*** Opening of Material supplied ***
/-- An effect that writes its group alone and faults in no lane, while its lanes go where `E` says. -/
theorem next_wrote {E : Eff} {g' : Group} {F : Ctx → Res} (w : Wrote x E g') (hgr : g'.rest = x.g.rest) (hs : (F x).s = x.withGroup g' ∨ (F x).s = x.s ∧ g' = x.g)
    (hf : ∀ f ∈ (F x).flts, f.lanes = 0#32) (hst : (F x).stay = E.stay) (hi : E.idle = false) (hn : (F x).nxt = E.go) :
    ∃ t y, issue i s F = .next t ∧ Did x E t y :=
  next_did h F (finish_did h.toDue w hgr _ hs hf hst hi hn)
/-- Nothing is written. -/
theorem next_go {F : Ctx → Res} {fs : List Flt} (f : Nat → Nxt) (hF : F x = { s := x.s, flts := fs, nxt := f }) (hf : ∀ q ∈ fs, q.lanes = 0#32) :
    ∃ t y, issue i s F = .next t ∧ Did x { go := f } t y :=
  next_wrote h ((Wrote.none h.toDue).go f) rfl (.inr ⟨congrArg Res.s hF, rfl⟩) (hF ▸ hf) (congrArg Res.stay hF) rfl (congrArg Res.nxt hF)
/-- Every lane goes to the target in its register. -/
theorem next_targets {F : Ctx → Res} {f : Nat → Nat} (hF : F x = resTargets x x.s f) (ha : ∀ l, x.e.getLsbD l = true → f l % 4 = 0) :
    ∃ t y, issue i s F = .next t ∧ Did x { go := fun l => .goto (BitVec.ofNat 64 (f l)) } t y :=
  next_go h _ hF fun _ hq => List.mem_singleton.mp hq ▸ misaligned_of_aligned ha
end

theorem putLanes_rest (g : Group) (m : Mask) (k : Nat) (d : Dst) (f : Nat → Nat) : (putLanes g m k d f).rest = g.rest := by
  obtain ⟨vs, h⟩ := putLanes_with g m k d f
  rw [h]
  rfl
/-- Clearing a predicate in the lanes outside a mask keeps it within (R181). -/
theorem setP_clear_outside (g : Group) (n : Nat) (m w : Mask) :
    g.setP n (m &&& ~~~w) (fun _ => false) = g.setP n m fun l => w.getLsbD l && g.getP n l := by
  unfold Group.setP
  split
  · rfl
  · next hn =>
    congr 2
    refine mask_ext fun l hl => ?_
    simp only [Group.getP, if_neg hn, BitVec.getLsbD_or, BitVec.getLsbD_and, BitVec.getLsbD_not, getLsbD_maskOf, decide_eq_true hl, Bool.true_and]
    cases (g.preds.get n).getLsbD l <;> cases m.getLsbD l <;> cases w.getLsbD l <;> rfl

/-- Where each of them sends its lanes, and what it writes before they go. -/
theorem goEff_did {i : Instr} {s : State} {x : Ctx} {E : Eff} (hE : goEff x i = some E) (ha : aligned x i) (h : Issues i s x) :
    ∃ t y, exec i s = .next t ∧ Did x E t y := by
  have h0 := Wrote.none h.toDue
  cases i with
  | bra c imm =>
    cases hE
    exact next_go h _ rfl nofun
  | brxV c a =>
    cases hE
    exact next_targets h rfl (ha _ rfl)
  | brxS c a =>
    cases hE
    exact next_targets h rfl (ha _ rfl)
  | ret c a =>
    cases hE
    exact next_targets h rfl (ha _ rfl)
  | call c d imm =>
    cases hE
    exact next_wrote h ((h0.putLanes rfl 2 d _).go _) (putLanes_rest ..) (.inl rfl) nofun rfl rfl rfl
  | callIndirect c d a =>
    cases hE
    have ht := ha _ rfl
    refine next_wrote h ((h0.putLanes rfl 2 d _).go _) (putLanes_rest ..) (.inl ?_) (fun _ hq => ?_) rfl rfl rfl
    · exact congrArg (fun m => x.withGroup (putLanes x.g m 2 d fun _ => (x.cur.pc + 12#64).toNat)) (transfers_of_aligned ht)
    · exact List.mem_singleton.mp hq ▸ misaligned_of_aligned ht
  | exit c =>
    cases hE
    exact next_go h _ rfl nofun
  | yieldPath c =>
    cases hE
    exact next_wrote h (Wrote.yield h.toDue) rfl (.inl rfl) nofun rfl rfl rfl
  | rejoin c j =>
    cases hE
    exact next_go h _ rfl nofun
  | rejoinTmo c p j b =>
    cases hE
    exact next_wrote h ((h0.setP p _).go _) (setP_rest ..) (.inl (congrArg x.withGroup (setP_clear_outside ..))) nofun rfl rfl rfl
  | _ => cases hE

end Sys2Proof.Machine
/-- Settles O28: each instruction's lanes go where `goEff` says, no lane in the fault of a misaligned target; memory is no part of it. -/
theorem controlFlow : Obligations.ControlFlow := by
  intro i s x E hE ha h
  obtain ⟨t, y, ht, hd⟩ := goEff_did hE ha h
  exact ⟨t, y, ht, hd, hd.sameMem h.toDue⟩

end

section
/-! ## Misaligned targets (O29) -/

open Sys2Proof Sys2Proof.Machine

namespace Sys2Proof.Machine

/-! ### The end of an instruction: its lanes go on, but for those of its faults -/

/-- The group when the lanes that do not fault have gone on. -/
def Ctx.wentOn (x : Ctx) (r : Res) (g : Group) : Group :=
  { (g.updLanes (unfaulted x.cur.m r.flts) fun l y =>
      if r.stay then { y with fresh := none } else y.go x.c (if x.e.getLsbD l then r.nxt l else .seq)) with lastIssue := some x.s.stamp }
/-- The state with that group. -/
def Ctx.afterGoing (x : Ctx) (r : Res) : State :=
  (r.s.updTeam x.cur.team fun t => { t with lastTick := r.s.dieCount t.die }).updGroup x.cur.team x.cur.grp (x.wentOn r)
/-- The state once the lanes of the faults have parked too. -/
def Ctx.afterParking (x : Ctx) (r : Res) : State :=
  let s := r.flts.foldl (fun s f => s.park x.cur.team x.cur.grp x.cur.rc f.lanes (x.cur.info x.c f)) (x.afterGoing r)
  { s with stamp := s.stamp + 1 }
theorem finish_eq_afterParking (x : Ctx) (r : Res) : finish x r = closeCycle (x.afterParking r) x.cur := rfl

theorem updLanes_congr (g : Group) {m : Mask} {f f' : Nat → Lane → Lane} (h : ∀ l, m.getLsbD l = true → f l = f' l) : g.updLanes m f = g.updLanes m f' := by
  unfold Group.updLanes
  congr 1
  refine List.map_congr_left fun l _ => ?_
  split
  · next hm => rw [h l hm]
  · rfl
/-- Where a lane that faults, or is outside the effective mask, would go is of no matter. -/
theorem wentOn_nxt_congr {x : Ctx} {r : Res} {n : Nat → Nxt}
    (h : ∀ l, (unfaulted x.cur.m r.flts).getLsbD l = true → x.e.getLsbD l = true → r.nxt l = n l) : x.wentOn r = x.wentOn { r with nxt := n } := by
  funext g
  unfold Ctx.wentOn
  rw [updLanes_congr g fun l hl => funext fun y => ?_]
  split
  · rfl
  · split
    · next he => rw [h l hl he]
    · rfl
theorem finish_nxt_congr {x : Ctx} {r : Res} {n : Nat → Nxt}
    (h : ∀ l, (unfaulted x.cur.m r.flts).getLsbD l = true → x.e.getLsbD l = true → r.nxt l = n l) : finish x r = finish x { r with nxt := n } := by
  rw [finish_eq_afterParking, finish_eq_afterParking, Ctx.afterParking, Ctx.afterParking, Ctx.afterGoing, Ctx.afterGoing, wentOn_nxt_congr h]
*** Close of Material supplied ***
● Task item: For each line of the entries that includes "congrArg", show that line.

● Exercise response:
  next_wrote h ((Wrote.none h.toDue).go f) rfl (.inr ⟨congrArg Res.s hF, rfl⟩) (hF ▸ hf) (congrArg Res.stay hF) rfl (congrArg Res.nxt hF)
    · exact congrArg (fun m => x.withGroup (putLanes x.g m 2 d fun _ => (x.cur.pc + 12#64).toNat)) (transfers_of_aligned ht)
    exact next_wrote h ((h0.setP p _).go _) (setP_rest ..) (.inl (congrArg x.withGroup (setP_clear_outside ..))) nofun rfl rfl rfl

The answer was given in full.